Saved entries
-- ==== Sys2Proof/Machine/Switch.lean ====
section
/-! DEFINITION. The switch engine: outcomes, cancel runs, answers, proposals taken, the deadline and the switch itself
(chapter 7). COMMIT and ABORT-SWITCH, as commands, are in PlanEdit.lean. -/

namespace Sys2Proof.Machine

/-! ### Outcomes (R136) -/

/-- The engine records an outcome and is IDLE: the last result record is replaced, SWITCH-DONE or SWITCH-FAILED is raised
(R136). -/
def recordOutcome (r : SwitchResult) (s : State) : State :=
  raise (if r.outcome = .done then kindSwitchDone else kindSwitchFailed)
    (modSwitch (fun w => { w with engine := .idle, last := some r }) s)

/-- The result record of a switch in hand, under its tag. -/
def resultOf (p : Pending) (o : Outcome) : SwitchResult :=
  { epoch := p.tag, outcome := o, proposer := p.proposer, n := p.n }

/-- The engine is IDLE. -/
def engineIdle (s : State) : Bool := decide (s.switch.engine = .idle)

/-! ### Cancel runs (R142) -/

/-- A superframe number lies behind another one (00_scope, "Sequence distance", for superframe numbers). -/
def liesBehind (x y : SfNum) : Bool := decide (32768 ≤ (x - y).toNat)

/-- A run places one CANCEL (R142). -/
def placeCancel (e : Epoch) (s : State) : State :=
  modSwitch (fun w => { w with cancels := bump w.cancels }) (place (.cancel s.role (e.setWidth 8)) s)

/-- The run after it placed a CANCEL in the current superframe: it ends with its last superframe. -/
def runNext (e : Epoch) (last current : SfNum) : Option CancelRun :=
  if current = last ∨ liesBehind last current then none else some { epoch := e, last := last, placedIn := current }

/-- A cancel run starts with one CANCEL (R142). -/
def startRun (e : Epoch) (last : SfNum) (s : State) : State :=
  modSwitch (fun w => { w with run := runNext e last (currentSuperframe s) }) (placeCancel e s)

/-- A cancel run at a superframe start: one CANCEL, up to and including its last superframe (R142). A run whose last
superframe a setting of link time has left behind ends. -/
def stepRun (s : State) : State :=
  match s.switch.run with
  | none => s
  | some r =>
    if r.placedIn = currentSuperframe s then s
    else if liesBehind r.last (currentSuperframe s) then modSwitch (fun w => { w with run := none }) s
    else startRun r.epoch r.last s

/-! ### Answers (R140, R147) and CANCEL (R150) -/

/-- An answer that the engine cannot use (R147). -/
def strayAnswer (s : State) : State := modSwitch (fun w => { w with strayAnswers := bump w.strayAnswers }) s

/-- An ACCEPT is taken (R140). -/
def takeAccept (e : Epoch) (s : State) : State :=
  match s.switch.engine with
  | .proposing p => if e = p.tag then modSwitch (fun w => { w with engine := .armed p }) s else strayAnswer s
  | _ => strayAnswer s

/-- The outcome that a DECLINE brings (R140). An INVALID one whose validation reason byte is 0 is recorded without a
validation reason, with its index (DESIGN CHOICE, assumption log 48). -/
def declineOutcome (why : DeclineReason) (verdict : Option Reason) (index : Nat) : Outcome :=
  match why with
  | .collision => .collided
  | .invalid => .declined .invalid (some (verdict, index))
  | d => .declined d none

/-- A DECLINE is taken (R140). -/
def takeDecline (e : Epoch) (why : DeclineReason) (verdict : Option Reason) (index : Nat) (s : State) : State :=
  match s.switch.engine with
  | .proposing p =>
    if e = p.tag then recordOutcome (resultOf p (declineOutcome why verdict index)) s else strayAnswer s
  | _ => strayAnswer s

/-- A CANCEL that disarms nothing (R150). -/
def lateCancel (s : State) : State := modSwitch (fun w => { w with lateCancels := bump w.lateCancels }) s

/-- A CANCEL is taken (R150). -/
def takeCancel (e : Epoch) (s : State) : State :=
  match s.switch.engine with
  | .armed p => if e = p.tag then recordOutcome (resultOf p .cancelledByPeer) s else lateCancel s
  | _ => lateCancel s

/-! ### Taking a PROPOSE (R143 to R146) -/

/-- The epoch byte of a message: the low four bits, 0 to 15 (assumption log 9). -/
def epochOf (b : Byte) : Epoch := b.setWidth 4

/-- A DECLINE is placed and counted (R143). -/
def placeDecline (e : Epoch) (why : DeclineReason) (verdict : Option Reason) (index : Nat) (s : State) : State :=
  modSwitch (fun w => { w with declined := bump w.declined })
    (place (.decline s.role (e.setWidth 8) why verdict (BitVec.ofNat 8 index)) s)

/-- The superframes left to N (R144, R155). -/
def remainingTo (n : SfNum) (s : State) : Nat := (n - currentSuperframe s).toNat

/-- A proposal is too late (R144). -/
def tooLate (n : SfNum) (s : State) : Bool := decide (remainingTo n s < 10) || decide (32768 ≤ remainingTo n s)

/-- The lowest index whose descriptor carries an undefined value or a field out of range (R143); the list starts at the
given index. -/
def firstUndefined : Nat → List WireDesc → Option Nat
  | _, [] => none
  | i, d :: rest => if (descriptorOf d).isNone then some i else firstUndefined (i + 1) rest

/-- The plan a proposal makes: descriptor 0 of the staged plan, descriptors 1 to 31 as proposed (R6). -/
def proposedPlan (staged : Plan) (wires : List WireDesc) : Plan :=
  sof fun i =>
    match i.val with
    | 0 => sget staged i
    | k + 1 => (wires[k]?.bind descriptorOf).getD (sget staged i)

/-- The proposal is taken (R143). ACCEPT joins the outbox ahead of a NOTICE that PEER-PROPOSAL brings (DESIGN CHOICE,
assumption log 53). -/
def armOn (e : Epoch) (n : SfNum) (proposer : Role) (plan : Plan) (s : State) : State :=
  raise kindPeerProposal
    (modSwitch (fun w =>
        { w with
          engine := .armed { epoch := s.plan.epoch + 1, tag := e, n := n, proposer := proposer }
          taken := bump w.taken })
      (place (.accept s.role (e.setWidth 8)) (modPlan (fun p => { p with staged := plan }) s)))

/-- A PROPOSE is judged, from the case of an ARMED engine on (R143). A DECLINE with another reason than INVALID carries the
index byte 0 beside its validation reason of 0 (DESIGN CHOICE, assumption log 47). -/
def judgeProposal (e : Epoch) (n : SfNum) (proposer : Role) (wires : List WireDesc) (s : State) : State :=
  match s.switch.engine with
  | .armed _ => placeDecline e .busy none 0 s
  | _ =>
    if isParking s || s.switch.run.isSome then placeDecline e .busy none 0 s
    else if s.plan.holder.isSome then placeDecline e .claimed none 0 s
    else if tooLate n s then placeDecline e .tooLate none 0 s
    else
      match firstUndefined 1 wires with
      | some i => placeDecline e .invalid (some .field) i s
      | none =>
        match validate (proposedPlan s.plan.staged wires) with
        | some (r, i) => placeDecline e .invalid (some r) i s
        | none => armOn e n proposer (proposedPlan s.plan.staged wires) s

/-- A PROPOSE is taken (R143): a TRUCK that is PROPOSING declines the collision (R145), a MAST records COLLIDED and judges
the proposal with its engine IDLE (R146). -/
def takePropose (e : Epoch) (n : SfNum) (proposer : Role) (wires : List WireDesc) (s : State) : State :=
  match s.switch.engine with
  | .proposing p =>
    match s.role with
    | .truck => placeDecline e .collision none 0 s
    | .mast => judgeProposal e n proposer wires (recordOutcome (resultOf p .collided) s)
  | _ => judgeProposal e n proposer wires s

/-! ### At a superframe start -/

/-- The superframe of a proposer's deadline: N − 10 (R141). -/
def deadlineOf (p : Pending) : SfNum := p.n - 10

/-- The deadline is due: superframe N − 10 begins with the engine PROPOSING (R141). -/
def deadlineDue (s : State) : Option Pending :=
  match s.switch.engine with
  | .proposing p => if deadlineOf p = currentSuperframe s then some p else none
  | _ => none

/-- The deadline: NO-ANSWER is recorded, and a cancel run to N − 1 starts (R141). A NOTICE that SWITCH-FAILED brings joins
the outbox ahead of the run's first CANCEL (DESIGN CHOICE, assumption log 53). -/
def meetDeadline (p : Pending) (s : State) : State := startRun p.tag (p.n - 1) (recordOutcome (resultOf p .noAnswer) s)

/-- The switch is due: superframe N begins with the engine ARMED (R148). -/
def switchDue (s : State) : Option Pending :=
  match s.switch.engine with
  | .armed p => if p.n = currentSuperframe s then some p else none
  | _ => none

/-- The switch (R148): the staged plan becomes the active plan under the pending epoch, dispatch and the rejoin engine
take it up, HOLD-SHORT is evaluated again, DONE is recorded. -/
def makeSwitch (p : Pending) (s : State) : State :=
  let old := s.plan.active
  let new := s.plan.staged
  recordOutcome { epoch := p.epoch, outcome := .done, proposer := p.proposer, n := p.n }
    (evalHoldShort (relayout old new (dispatchSwitch old new
      (modPlan (fun x => { x with active := new, epoch := p.epoch, staged := new }) s))))

end Sys2Proof.Machine
end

_WHAT IS REQUIRED_.
Would you print exactly, and only, the lines of the data above from the line with "epoch := p.tag, outcome" through the line with "(e.setWidth 8)) s)", inclusive?

_OUTPUT OF THE EXERCISE_.
  { epoch := p.tag, outcome := o, proposer := p.proposer, n := p.n }

/-- The engine is IDLE. -/
def engineIdle (s : State) : Bool := decide (s.switch.engine = .idle)

/-! ### Cancel runs (R142) -/

/-- A superframe number lies behind another one (00_scope, "Sequence distance", for superframe numbers). -/
def liesBehind (x y : SfNum) : Bool := decide (32768 ≤ (x - y).toNat)

/-- A run places one CANCEL (R142). -/
def placeCancel (e : Epoch) (s : State) : State :=
  modSwitch (fun w => { w with cancels := bump w.cancels }) (place (.cancel s.role (e.setWidth 8)) s)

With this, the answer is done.